/-! ### Records -/

/-- Decoding loses nothing of a record, and gives a row whose class code is in range. -/
theorem encode_decodeRecord (r : Record) :
    (decodeRecord r).WellFormed = true ∧ encode (decodeRecord r) = .record r := by
  have hr := packRecord_fields r
  rcases class_cases (recClass r) with h | h | h | h | h | h | h | h | h
  · rw [decodeRecord_axis h]; exact ⟨rfl, by rw [encode, ← h, hr]⟩
  · rw [decodeRecord_button h]; exact ⟨rfl, by rw [encode, ← h, hr]⟩
  · rw [decodeRecord_unknown00 h]; exact ⟨rfl, by rw [encode, ← h, hr]⟩
  · rw [decodeRecord_unknown03 h]; exact ⟨rfl, by rw [encode, ← h, hr]⟩
  · rw [decodeRecord_unknown04 h]; exact ⟨by simpa [Instr.WellFormed] using h, by rw [encode, hr]⟩
  · rw [decodeRecord_unknown08 h]; exact ⟨by simpa [Instr.WellFormed] using h, by rw [encode, hr]⟩
  · rw [decodeRecord_unknown10 h]; exact ⟨by simpa [Instr.WellFormed] using h, by rw [encode, hr]⟩
  · rw [decodeRecord_unknown20 h]; exact ⟨by simpa [Instr.WellFormed] using h, by rw [encode, hr]⟩
  · rw [decodeRecord_unknown40 h]; exact ⟨by simpa [Instr.WellFormed] using h, by rw [encode, hr]⟩

/-! ### Command words -/

/-- A word that spells no operation: a reserved bit is set, or the operation code is 6 or 7 (R59). -/
def ReservedWord (c : CmdWord) : Prop := cmdReserved c ≠ 0#5 ∨ cmdOp c = 6#3 ∨ cmdOp c = 7#3

theorem decodeCommand_reserved {c : CmdWord} (h : ReservedWord c) :
    decodeCommand c = .error .illegalCommand := by
  rcases h with h | h | h <;> simp [decodeCommand, h]

@[simp] theorem decodeCommand_packCommand (op : RcOp) (pin : Pin) :
    decodeCommand (packCommand (opCode op) pin) = .ok (commandInstr op pin) := by
  cases op <;> simp [decodeCommand, opCode, commandInstr]

@[simp] theorem encode_commandInstr (op : RcOp) (pin : Pin) :
    encode (commandInstr op pin) = .command (packCommand (opCode op) pin) := by
  cases op <;> rfl

theorem wellFormed_commandInstr (op : RcOp) (pin : Pin) : (commandInstr op pin).WellFormed = true := by
  cases op <;> rfl

theorem opCode_surjective_below_six : ∀ code : BitVec 3, code ≠ 6#3 → code ≠ 7#3 →
    code ∈ [opCode .mappin, opCode .mapreg, opCode .cfgout, opCode .setpin, opCode .clrpin, opCode .cfgouts] := by
  decide

/-- Every command word is an operation with its low byte, or reserved. -/
theorem commandWord_cases (c : CmdWord) :
    (∃ op pin, c = packCommand (opCode op) pin) ∨ ReservedWord c := by
  by_cases h : ReservedWord c
  · exact .inr h
  · obtain ⟨hres, h6, h7⟩ : cmdReserved c = 0#5 ∧ cmdOp c ≠ 6#3 ∧ cmdOp c ≠ 7#3 := by
      simpa [ReservedWord, not_or] using h
    have hop : ∃ op, cmdOp c = opCode op := by
      have := opCode_surjective_below_six _ h6 h7
      simp only [List.mem_cons, List.not_mem_nil, or_false] at this
      rcases this with h | h | h | h | h | h <;> exact ⟨_, h⟩
    obtain ⟨op, hop⟩ := hop
    exact .inl ⟨op, cmdPin c, by rw [← hop, packCommand_fields hres]⟩

theorem reservedWord_iff (c : CmdWord) : ReservedWord c ↔ 0x0600 ≤ c.toNat := by
  have hc := c.isLt
  simp only [ReservedWord, cmdReserved, cmdOp, ne_eq, ← BitVec.toNat_inj, BitVec.extractLsb'_toNat,
    Nat.shiftRight_eq_div_pow, BitVec.toNat_ofNat]
  omega

/-! ### The statements -/

/-- Settles O1: the fields of a packed word are the operands, and the class code of the row chooses it. -/
theorem encodedInstructionDecodesBack : Obligations.EncodedInstructionDecodesBack := by
  intro i hwf
  cases hi : i.isRecord with
  | false =>
    obtain ⟨op, pin, rfl⟩ := exists_commandInstr hi
    rw [encode_commandInstr]
    exact decodeCommand_packCommand op pin
  | true =>
    cases i with
    | evtAxis ts value ini number =>
      rw [encode, decode, decodeRecord_axis (recClass_packRecord ..)]
      simp
    | evtButton ts value ini number =>
      rw [encode, decode, decodeRecord_button (recClass_packRecord ..)]
      simp
    | evtUnknown00 ts value ini number =>
      rw [encode, decode, decodeRecord_unknown00 (recClass_packRecord ..)]
      simp
    | evtUnknown03 ts value ini number =>
      rw [encode, decode, decodeRecord_unknown03 (recClass_packRecord ..)]
      simp
    | evtUnknown04 ts value cls ini number =>
      rw [encode, decode, decodeRecord_unknown04 (by simpa [Instr.WellFormed] using hwf)]
      simp
    | evtUnknown08 ts value cls ini number =>
      rw [encode, decode, decodeRecord_unknown08 (by simpa [Instr.WellFormed] using hwf)]
      simp
    | evtUnknown10 ts value cls ini number =>
      rw [encode, decode, decodeRecord_unknown10 (by simpa [Instr.WellFormed] using hwf)]
      simp
    | evtUnknown20 ts value cls ini number =>
      rw [encode, decode, decodeRecord_unknown20 (by simpa [Instr.WellFormed] using hwf)]
      simp
    | evtUnknown40 ts value cls ini number =>
      rw [encode, decode, decodeRecord_unknown40 (by simpa [Instr.WellFormed] using hwf)]
      simp
    | _ => cases hi

/-- Settles O2: a record is rebuilt from its fields, and a reserved command word does not decode. -/
theorem decodedWordEncodesBack : Obligations.DecodedWordEncodesBack := by
  intro w i h
  cases w with
  | record r =>
    obtain rfl : decodeRecord r = i := Except.ok.inj h
    exact encode_decodeRecord r
  | command c =>
    rcases commandWord_cases c with ⟨op, pin, rfl⟩ | hres
    · obtain rfl : commandInstr op pin = i := Except.ok.inj ((decodeCommand_packCommand op pin).symm.trans h)
      exact ⟨wellFormed_commandInstr op pin, encode_commandInstr op pin⟩
    · cases (decodeCommand_reserved hres).symm.trans h

/-- Settles O3: a word spells an operation or is reserved, and the reserved words are those from 0x0600 on. -/
theorem commandWordsDefinedBelow0600 : Obligations.CommandWordsDefinedBelow0600 := by
  refine fun c => ⟨fun hlow => ?_, fun hhigh => ?_, (reservedWord_iff c).symm⟩
  · rcases commandWord_cases c with ⟨op, pin, rfl⟩ | hres
    · exact ⟨_, decodeCommand_packCommand op pin⟩
    · have := (reservedWord_iff c).1 hres
      omega
  · exact decodeCommand_reserved ((reservedWord_iff c).2 hhigh)

/-- Settles O5: each word evaluates. -/
theorem writtenOutWordsDecode : Obligations.WrittenOutWordsDecode :=
  ⟨rfl, rfl, rfl, rfl, rfl, rfl, rfl, rfl, rfl⟩

/-! ### The opcode table -/

/-- No two rows of the table match a word in common: their widths differ, or a bit that both masks keep. -/
def OpcodeRow.Excludes (a b : OpcodeRow) : Prop :=
  a.width ≠ b.width ∨ a.mask &&& b.mask &&& a.pattern ≠ a.mask &&& b.mask &&& b.pattern

theorem not_rowMatches_of_excludes {a b : OpcodeRow} {w : PortWord} (h : a.Excludes b)
    (ha : rowMatches w a = true) : rowMatches w b ≠ true := by
  intro hb
  simp only [rowMatches, Bool.and_eq_true, beq_iff_eq] at ha hb
  obtain ⟨⟨hwa, hpa⟩, hwb, hpb⟩ := And.intro ha hb
  rcases h with h | h
  · exact h (hwa.trans hwb.symm)
  · apply h
    rw [← hpa, ← hpb]
    apply BitVec.eq_of_getLsbD_eq
    intro b _
    simp only [BitVec.getLsbD_and]
    grind

theorem opcodeTable_excludes : opcodeTable.Pairwise OpcodeRow.Excludes := by
  unfold OpcodeRow.Excludes
  decide

theorem opcodeRow_mem (i : Instr) : opcodeRow i ∈ opcodeTable := by
  cases i <;> simp [opcodeTable, opcodeRow]

theorem rowMatches_encode {i : Instr} (h : i.WellFormed = true) : rowMatches (encode i) (opcodeRow i) = true := by
  cases i with
  | evtAxis => exact Laws.EncodesToItsRow.evtAxis _ _ _ _ h
  | evtButton => exact Laws.EncodesToItsRow.evtButton _ _ _ _ h
  | evtUnknown00 => exact Laws.EncodesToItsRow.evtUnknown00 _ _ _ _ h
  | evtUnknown03 => exact Laws.EncodesToItsRow.evtUnknown03 _ _ _ _ h
  | evtUnknown04 => exact Laws.EncodesToItsRow.evtUnknown04 _ _ _ _ _ h
  | evtUnknown08 => exact Laws.EncodesToItsRow.evtUnknown08 _ _ _ _ _ h
  | evtUnknown10 => exact Laws.EncodesToItsRow.evtUnknown10 _ _ _ _ _ h
  | evtUnknown20 => exact Laws.EncodesToItsRow.evtUnknown20 _ _ _ _ _ h
  | evtUnknown40 => exact Laws.EncodesToItsRow.evtUnknown40 _ _ _ _ _ h
  | mappin => exact Laws.EncodesToItsRow.mappin _ h
  | mapreg => exact Laws.EncodesToItsRow.mapreg _ h
  | cfgout => exact Laws.EncodesToItsRow.cfgout _ h
  | setpin => exact Laws.EncodesToItsRow.setpin _ h
  | clrpin => exact Laws.EncodesToItsRow.clrpin _ h
  | cfgouts => exact Laws.EncodesToItsRow.cfgouts _ h

/-- One row of a pairwise exclusive table matching a word, it is the only one. -/
theorem filter_rowMatches {w : PortWord} {row : OpcodeRow} (hmem : row ∈ opcodeTable)
    (hrow : rowMatches w row = true) : opcodeTable.filter (rowMatches w) = [row] := by
  have hin : row ∈ opcodeTable.filter (rowMatches w) := List.mem_filter.2 ⟨hmem, hrow⟩
  have hall : ∀ a ∈ opcodeTable.filter (rowMatches w), rowMatches w a = true :=
    fun a ha => (List.mem_filter.1 ha).2
  have hpair := opcodeTable_excludes.filter (rowMatches w)
  generalize opcodeTable.filter (rowMatches w) = l at hin hall hpair
  match l, hin, hall, hpair with
  | [a], hin, _, _ => rw [List.mem_singleton.1 hin]
  | a :: b :: _, _, hall, hpair =>
    have hab : a.Excludes b := List.rel_of_pairwise_cons hpair (List.mem_cons_self ..)
    exact absurd (hall b (by simp)) (not_rowMatches_of_excludes hab (hall a (by simp)))

/-- The command rows look at the high byte of the word, and none has a match from 6 on there. -/
theorem commandRow_high_byte : ∀ row ∈ opcodeTable, row.width = 16 →
    row.mask = (0xFF : BitVec 8).setWidth 64 <<< 8 ∧
      row.pattern = (row.pattern.extractLsb' 8 8).setWidth 64 <<< 8 ∧ row.pattern.extractLsb' 8 8 < 6#8 := by
  decide

theorem reserved_high_byte : ∀ (res : BitVec 5) (code : BitVec 3),
    res ≠ 0#5 ∨ code = 6#3 ∨ code = 7#3 → 6#8 ≤ res ++ code := by
  decide

/-- A reserved command word matches no row (R59). -/
theorem not_rowMatches_reserved {c : CmdWord} {row : OpcodeRow} (hres : ReservedWord c)
    (hrow : row ∈ opcodeTable) : rowMatches (.command c) row ≠ true := by
  intro hm
  simp only [rowMatches, Bool.and_eq_true, beq_iff_eq] at hm
  obtain ⟨hwidth, hbits⟩ := hm
  obtain ⟨hmask, hpattern, hlt⟩ := commandRow_high_byte row hrow hwidth
  rw [hmask, hpattern] at hbits
  rw [← (Laws.command_mask_iff c _).1 hbits] at hlt
  exact absurd (reserved_high_byte _ _ hres) (BitVec.not_le.2 hlt)

/-- Settles O4: the row of a decoded word matches the word, no two rows match one word, and a refused word is
a reserved command word. -/
theorem everyWordMatchesItsOneRow : Obligations.EveryWordMatchesItsOneRow := by
  refine fun w => ⟨fun i h => ?_, fun e h => ?_⟩
  · obtain ⟨hwf, rfl⟩ := decodedWordEncodesBack w i h
    exact filter_rowMatches (opcodeRow_mem i) (rowMatches_encode hwf)
  · cases w with
    | record r => cases h
    | command c =>
      rcases commandWord_cases c with ⟨op, pin, rfl⟩ | hres
      · cases (decodeCommand_packCommand op pin).symm.trans h
      · exact List.filter_eq_nil_iff.2 fun row hrow => not_rowMatches_reserved hres hrow

end Sys2Proof
end

section
/-! SUPPORT. What a step does with the input it takes (10_state R14, 60_exceptions R89, R126, 70_reset R136): one
equation per input, and the four ways a step can end. -/

namespace Sys2Proof.Machine

/-! ### One equation per input -/

theorem step_record {s : State} {r : Record} {rest : List Input}
    (h : takeNext s.halted s.pending = some (.record r, rest)) :
    step s = exec (decodeRecord r) (s.taking rest) := by
  simp [step, fetch, h]

theorem step_reset {s : State} {rest : List Input}
    (h : takeNext s.halted s.pending = some (.reset, rest)) : step s = .next (s.restart rest) := by
  simp [step, fetch, h]

theorem step_command {s : State} {c : CmdWord} {ok : Bool} {rest : List Input} {i : Instr}
    (hrun : s.halted = false) (hp : s.pending = .command c ok :: rest) (hd : decodeCommand c = .ok i) :
    step s = exec i (s.takingCommand rest ok) := by
  simp [step, fetch, hrun, hp, hd]

theorem step_reserved {s : State} {c : CmdWord} {ok : Bool} {rest : List Input}
    (hrun : s.halted = false) (hp : s.pending = .command c ok :: rest) (hres : ReservedWord c) :
    step s = .next ((s.takingCommand rest ok).respond .illegalCmd none) := by
  simp [step, fetch, hrun, hp, decodeCommand_reserved hres, reject]

theorem step_stuck {s : State} (hne : s.pending ≠ []) (h : takeNext s.halted s.pending = none) :
    step s = .fault .rcHalted := by
  simp [step, fetch, h, hne]

theorem step_idle {s : State} (hp : s.pending = []) : step s = .next s := by
  simp [step, fetch, hp]

/-! ### Every next state, by what was fetched -/

/-- An instruction or a reserved word is performed in the state with its input taken, a record leaving the latch
of `acq_ok` as it was. -/
theorem fetch_cases (s : State) :
    fetch s = .idle ∨ fetch s = .stuck ∨ (∃ rest, fetch s = .reset (s.restart rest)) ∨
    (∃ i rest ok, fetch s = .instr i (s.takingCommand rest ok)) ∨
    ∃ rest ok, fetch s = .illegal (s.takingCommand rest ok) := by
  unfold fetch
  cases hn : takeNext s.halted s.pending with
  | none =>
    by_cases hp : s.pending = []
    · exact .inl (if_pos hp)
    · exact .inr (.inl (if_neg hp))
  | some taken =>
    obtain ⟨input, rest⟩ := taken
    cases input with
    | reset => exact .inr (.inr (.inl ⟨rest, rfl⟩))
    | record r => exact .inr (.inr (.inr (.inl ⟨decodeRecord r, rest, s.acqOk, rfl⟩)))
    | command c ok =>
      cases hd : decodeCommand c with
      | ok i => exact .inr (.inr (.inr (.inl ⟨i, rest, ok, by simp only [hd]⟩)))
      | error e => exact .inr (.inr (.inr (.inr ⟨rest, ok, by simp only [hd]⟩)))

/-- A step that ends in a next state waits, takes a reset, runs an instruction or answers a reserved word. -/
theorem step_fetch_cases {s t : State} (h : step s = .next t) :
    (fetch s = .idle ∧ t = s) ∨
    (∃ rest, fetch s = .reset (s.restart rest) ∧ t = s.restart rest) ∨
    (∃ i rest ok, fetch s = .instr i (s.takingCommand rest ok) ∧
      exec i (s.takingCommand rest ok) = .next t) ∨
    ∃ rest ok, fetch s = .illegal (s.takingCommand rest ok) ∧
      t = (s.takingCommand rest ok).respond .illegalCmd none := by
  rw [step] at h
  rcases fetch_cases s with hf | hf | ⟨rest, hf⟩ | ⟨i, rest, ok, hf⟩ | ⟨rest, ok, hf⟩ <;> rw [hf] at h
  · exact .inl ⟨hf, (Host.Outcome.next.inj h).symm⟩
  · cases h
  · exact .inr (.inl ⟨rest, hf, (Host.Outcome.next.inj h).symm⟩)
  · exact .inr (.inr (.inl ⟨i, rest, ok, hf, h⟩))
  · exact .inr (.inr (.inr ⟨rest, ok, hf, (Host.Outcome.next.inj h).symm⟩))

□ □ □ □

=== ACTION ITEM ===
Within the data above, the span starting at the line containing "evtUnknown03 ts value ini number =>" and ending at the line containing "obtain rfl : decodeRecord" is to be retyped exactly, with no other lines.

=== SOLUTION BELOW ===
    | evtUnknown03 ts value ini number =>
      rw [encode, decode, decodeRecord_unknown03 (recClass_packRecord ..)]
      simp
    | evtUnknown04 ts value cls ini number =>
      rw [encode, decode, decodeRecord_unknown04 (by simpa [Instr.WellFormed] using hwf)]
      simp
    | evtUnknown08 ts value cls ini number =>
      rw [encode, decode, decodeRecord_unknown08 (by simpa [Instr.WellFormed] using hwf)]
      simp
    | evtUnknown10 ts value cls ini number =>
      rw [encode, decode, decodeRecord_unknown10 (by simpa [Instr.WellFormed] using hwf)]
      simp
    | evtUnknown20 ts value cls ini number =>
      rw [encode, decode, decodeRecord_unknown20 (by simpa [Instr.WellFormed] using hwf)]
      simp
    | evtUnknown40 ts value cls ini number =>
      rw [encode, decode, decodeRecord_unknown40 (by simpa [Instr.WellFormed] using hwf)]
      simp
    | _ => cases hi

/-- Settles O2: a record is rebuilt from its fields, and a reserved command word does not decode. -/
theorem decodedWordEncodesBack : Obligations.DecodedWordEncodesBack := by
  intro w i h
  cases w with
  | record r =>
    obtain rfl : decodeRecord r = i := Except.ok.inj h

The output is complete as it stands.